-- ==== Sys2Proof/Laws/State.lean ====
section
/-! SUPPORT. What each update of one field of State leaves in each field: true by rfl, for simp. -/

namespace Sys2Proof.Machine

@[simp] theorem setPc_pc (v : Index) (s : State) : (setPc v s).pc = v := rfl
@[simp] theorem setPc_ret (v : Index) (s : State) : (setPc v s).ret = s.ret := rfl
@[simp] theorem setPc_halted (v : Index) (s : State) : (setPc v s).halted = s.halted := rfl
@[simp] theorem setPc_cancel (v : Index) (s : State) : (setPc v s).cancel = s.cancel := rfl
@[simp] theorem setPc_jobs (v : Index) (s : State) : (setPc v s).jobs = s.jobs := rfl
@[simp] theorem setPc_slots (v : Index) (s : State) : (setPc v s).slots = s.slots := rfl
@[simp] theorem setPc_rx1 (v : Index) (s : State) : (setPc v s).rx1 = s.rx1 := rfl
@[simp] theorem setPc_rx2 (v : Index) (s : State) : (setPc v s).rx2 = s.rx2 := rfl
@[simp] theorem setPc_response (v : Index) (s : State) : (setPc v s).response = s.response := rfl
@[simp] theorem setPc_pending (v : Index) (s : State) : (setPc v s).pending = s.pending := rfl

@[simp] theorem setRet_pc (v : Option Index) (s : State) : (setRet v s).pc = s.pc := rfl
@[simp] theorem setRet_ret (v : Option Index) (s : State) : (setRet v s).ret = v := rfl
@[simp] theorem setRet_halted (v : Option Index) (s : State) : (setRet v s).halted = s.halted := rfl
@[simp] theorem setRet_cancel (v : Option Index) (s : State) : (setRet v s).cancel = s.cancel := rfl
@[simp] theorem setRet_jobs (v : Option Index) (s : State) : (setRet v s).jobs = s.jobs := rfl
@[simp] theorem setRet_slots (v : Option Index) (s : State) : (setRet v s).slots = s.slots := rfl
@[simp] theorem setRet_rx1 (v : Option Index) (s : State) : (setRet v s).rx1 = s.rx1 := rfl
@[simp] theorem setRet_rx2 (v : Option Index) (s : State) : (setRet v s).rx2 = s.rx2 := rfl
@[simp] theorem setRet_response (v : Option Index) (s : State) : (setRet v s).response = s.response := rfl
@[simp] theorem setRet_pending (v : Option Index) (s : State) : (setRet v s).pending = s.pending := rfl

@[simp] theorem setHalted_pc (v : Bool) (s : State) : (setHalted v s).pc = s.pc := rfl
@[simp] theorem setHalted_ret (v : Bool) (s : State) : (setHalted v s).ret = s.ret := rfl
@[simp] theorem setHalted_halted (v : Bool) (s : State) : (setHalted v s).halted = v := rfl
@[simp] theorem setHalted_cancel (v : Bool) (s : State) : (setHalted v s).cancel = s.cancel := rfl
@[simp] theorem setHalted_jobs (v : Bool) (s : State) : (setHalted v s).jobs = s.jobs := rfl
@[simp] theorem setHalted_slots (v : Bool) (s : State) : (setHalted v s).slots = s.slots := rfl
@[simp] theorem setHalted_rx1 (v : Bool) (s : State) : (setHalted v s).rx1 = s.rx1 := rfl
@[simp] theorem setHalted_rx2 (v : Bool) (s : State) : (setHalted v s).rx2 = s.rx2 := rfl
@[simp] theorem setHalted_response (v : Bool) (s : State) : (setHalted v s).response = s.response := rfl
@[simp] theorem setHalted_pending (v : Bool) (s : State) : (setHalted v s).pending = s.pending := rfl

@[simp] theorem setCancel_pc (v : Bool) (s : State) : (setCancel v s).pc = s.pc := rfl
@[simp] theorem setCancel_ret (v : Bool) (s : State) : (setCancel v s).ret = s.ret := rfl
@[simp] theorem setCancel_halted (v : Bool) (s : State) : (setCancel v s).halted = s.halted := rfl
@[simp] theorem setCancel_cancel (v : Bool) (s : State) : (setCancel v s).cancel = v := rfl
@[simp] theorem setCancel_jobs (v : Bool) (s : State) : (setCancel v s).jobs = s.jobs := rfl
@[simp] theorem setCancel_slots (v : Bool) (s : State) : (setCancel v s).slots = s.slots := rfl
@[simp] theorem setCancel_rx1 (v : Bool) (s : State) : (setCancel v s).rx1 = s.rx1 := rfl
@[simp] theorem setCancel_rx2 (v : Bool) (s : State) : (setCancel v s).rx2 = s.rx2 := rfl
@[simp] theorem setCancel_response (v : Bool) (s : State) : (setCancel v s).response = s.response := rfl
@[simp] theorem setCancel_pending (v : Bool) (s : State) : (setCancel v s).pending = s.pending := rfl

@[simp] theorem setJobs_pc (v : Table Job) (s : State) : (setJobs v s).pc = s.pc := rfl
@[simp] theorem setJobs_ret (v : Table Job) (s : State) : (setJobs v s).ret = s.ret := rfl
@[simp] theorem setJobs_halted (v : Table Job) (s : State) : (setJobs v s).halted = s.halted := rfl
@[simp] theorem setJobs_cancel (v : Table Job) (s : State) : (setJobs v s).cancel = s.cancel := rfl
@[simp] theorem setJobs_jobs (v : Table Job) (s : State) : (setJobs v s).jobs = v := rfl
@[simp] theorem setJobs_slots (v : Table Job) (s : State) : (setJobs v s).slots = s.slots := rfl
@[simp] theorem setJobs_rx1 (v : Table Job) (s : State) : (setJobs v s).rx1 = s.rx1 := rfl
@[simp] theorem setJobs_rx2 (v : Table Job) (s : State) : (setJobs v s).rx2 = s.rx2 := rfl
@[simp] theorem setJobs_response (v : Table Job) (s : State) : (setJobs v s).response = s.response := rfl
@[simp] theorem setJobs_pending (v : Table Job) (s : State) : (setJobs v s).pending = s.pending := rfl

@[simp] theorem setSlots_pc (v : Table SlotEntry) (s : State) : (setSlots v s).pc = s.pc := rfl
@[simp] theorem setSlots_ret (v : Table SlotEntry) (s : State) : (setSlots v s).ret = s.ret := rfl
@[simp] theorem setSlots_halted (v : Table SlotEntry) (s : State) : (setSlots v s).halted = s.halted := rfl
@[simp] theorem setSlots_cancel (v : Table SlotEntry) (s : State) : (setSlots v s).cancel = s.cancel := rfl
@[simp] theorem setSlots_jobs (v : Table SlotEntry) (s : State) : (setSlots v s).jobs = s.jobs := rfl
@[simp] theorem setSlots_slots (v : Table SlotEntry) (s : State) : (setSlots v s).slots = v := rfl
@[simp] theorem setSlots_rx1 (v : Table SlotEntry) (s : State) : (setSlots v s).rx1 = s.rx1 := rfl
@[simp] theorem setSlots_rx2 (v : Table SlotEntry) (s : State) : (setSlots v s).rx2 = s.rx2 := rfl
@[simp] theorem setSlots_response (v : Table SlotEntry) (s : State) : (setSlots v s).response = s.response := rfl
@[simp] theorem setSlots_pending (v : Table SlotEntry) (s : State) : (setSlots v s).pending = s.pending := rfl

@[simp] theorem setRx1_pc (v : Table RxEntry) (s : State) : (setRx1 v s).pc = s.pc := rfl
@[simp] theorem setRx1_ret (v : Table RxEntry) (s : State) : (setRx1 v s).ret = s.ret := rfl
@[simp] theorem setRx1_halted (v : Table RxEntry) (s : State) : (setRx1 v s).halted = s.halted := rfl
@[simp] theorem setRx1_cancel (v : Table RxEntry) (s : State) : (setRx1 v s).cancel = s.cancel := rfl
@[simp] theorem setRx1_jobs (v : Table RxEntry) (s : State) : (setRx1 v s).jobs = s.jobs := rfl
@[simp] theorem setRx1_slots (v : Table RxEntry) (s : State) : (setRx1 v s).slots = s.slots := rfl
@[simp] theorem setRx1_rx1 (v : Table RxEntry) (s : State) : (setRx1 v s).rx1 = v := rfl
@[simp] theorem setRx1_rx2 (v : Table RxEntry) (s : State) : (setRx1 v s).rx2 = s.rx2 := rfl
@[simp] theorem setRx1_response (v : Table RxEntry) (s : State) : (setRx1 v s).response = s.response := rfl
@[simp] theorem setRx1_pending (v : Table RxEntry) (s : State) : (setRx1 v s).pending = s.pending := rfl

@[simp] theorem setRx2_pc (v : Table RxEntry) (s : State) : (setRx2 v s).pc = s.pc := rfl
@[simp] theorem setRx2_ret (v : Table RxEntry) (s : State) : (setRx2 v s).ret = s.ret := rfl
@[simp] theorem setRx2_halted (v : Table RxEntry) (s : State) : (setRx2 v s).halted = s.halted := rfl
@[simp] theorem setRx2_cancel (v : Table RxEntry) (s : State) : (setRx2 v s).cancel = s.cancel := rfl
@[simp] theorem setRx2_jobs (v : Table RxEntry) (s : State) : (setRx2 v s).jobs = s.jobs := rfl
@[simp] theorem setRx2_slots (v : Table RxEntry) (s : State) : (setRx2 v s).slots = s.slots := rfl
@[simp] theorem setRx2_rx1 (v : Table RxEntry) (s : State) : (setRx2 v s).rx1 = s.rx1 := rfl
@[simp] theorem setRx2_rx2 (v : Table RxEntry) (s : State) : (setRx2 v s).rx2 = v := rfl
@[simp] theorem setRx2_response (v : Table RxEntry) (s : State) : (setRx2 v s).response = s.response := rfl
@[simp] theorem setRx2_pending (v : Table RxEntry) (s : State) : (setRx2 v s).pending = s.pending := rfl

@[simp] theorem setPending_pc (v : List Request) (s : State) : (setPending v s).pc = s.pc := rfl
@[simp] theorem setPending_ret (v : List Request) (s : State) : (setPending v s).ret = s.ret := rfl
@[simp] theorem setPending_halted (v : List Request) (s : State) : (setPending v s).halted = s.halted := rfl
@[simp] theorem setPending_cancel (v : List Request) (s : State) : (setPending v s).cancel = s.cancel := rfl
@[simp] theorem setPending_jobs (v : List Request) (s : State) : (setPending v s).jobs = s.jobs := rfl
@[simp] theorem setPending_slots (v : List Request) (s : State) : (setPending v s).slots = s.slots := rfl
@[simp] theorem setPending_rx1 (v : List Request) (s : State) : (setPending v s).rx1 = s.rx1 := rfl
@[simp] theorem setPending_rx2 (v : List Request) (s : State) : (setPending v s).rx2 = s.rx2 := rfl
@[simp] theorem setPending_response (v : List Request) (s : State) : (setPending v s).response = s.response := rfl
@[simp] theorem setPending_pending (v : List Request) (s : State) : (setPending v s).pending = v := rfl

@[simp] theorem respond_pc (st : Status) (r : Result) (s : State) : (respond st r s).pc = s.pc := rfl
@[simp] theorem respond_ret (st : Status) (r : Result) (s : State) : (respond st r s).ret = s.ret := rfl
@[simp] theorem respond_halted (st : Status) (r : Result) (s : State) : (respond st r s).halted = s.halted := rfl
@[simp] theorem respond_cancel (st : Status) (r : Result) (s : State) : (respond st r s).cancel = s.cancel := rfl
@[simp] theorem respond_jobs (st : Status) (r : Result) (s : State) : (respond st r s).jobs = s.jobs := rfl
@[simp] theorem respond_slots (st : Status) (r : Result) (s : State) : (respond st r s).slots = s.slots := rfl
@[simp] theorem respond_rx1 (st : Status) (r : Result) (s : State) : (respond st r s).rx1 = s.rx1 := rfl
@[simp] theorem respond_rx2 (st : Status) (r : Result) (s : State) : (respond st r s).rx2 = s.rx2 := rfl
@[simp] theorem respond_response (st : Status) (r : Result) (s : State) : (respond st r s).response = ⟨st, r⟩ := rfl
@[simp] theorem respond_pending (st : Status) (r : Result) (s : State) : (respond st r s).pending = s.pending := rfl

@[simp] theorem respond_respond (st st' : Status) (r r' : Result) (s : State) :
    respond st r (respond st' r' s) = respond st r s := rfl

end Sys2Proof.Machine
end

What the task asks: In the entries above, find the line holding "(setPending v s).ret = s.ret := rfl" and the line holding "r s).halted = s.halted := rfl", then retype exactly those two lines and every line between them, and nothing else.

Expected output:
@[simp] theorem setPending_ret (v : List Request) (s : State) : (setPending v s).ret = s.ret := rfl
@[simp] theorem setPending_halted (v : List Request) (s : State) : (setPending v s).halted = s.halted := rfl
@[simp] theorem setPending_cancel (v : List Request) (s : State) : (setPending v s).cancel = s.cancel := rfl
@[simp] theorem setPending_jobs (v : List Request) (s : State) : (setPending v s).jobs = s.jobs := rfl
@[simp] theorem setPending_slots (v : List Request) (s : State) : (setPending v s).slots = s.slots := rfl
@[simp] theorem setPending_rx1 (v : List Request) (s : State) : (setPending v s).rx1 = s.rx1 := rfl
@[simp] theorem setPending_rx2 (v : List Request) (s : State) : (setPending v s).rx2 = s.rx2 := rfl
@[simp] theorem setPending_response (v : List Request) (s : State) : (setPending v s).response = s.response := rfl
@[simp] theorem setPending_pending (v : List Request) (s : State) : (setPending v s).pending = v := rfl

@[simp] theorem respond_pc (st : Status) (r : Result) (s : State) : (respond st r s).pc = s.pc := rfl
@[simp] theorem respond_ret (st : Status) (r : Result) (s : State) : (respond st r s).ret = s.ret := rfl
@[simp] theorem respond_halted (st : Status) (r : Result) (s : State) : (respond st r s).halted = s.halted := rfl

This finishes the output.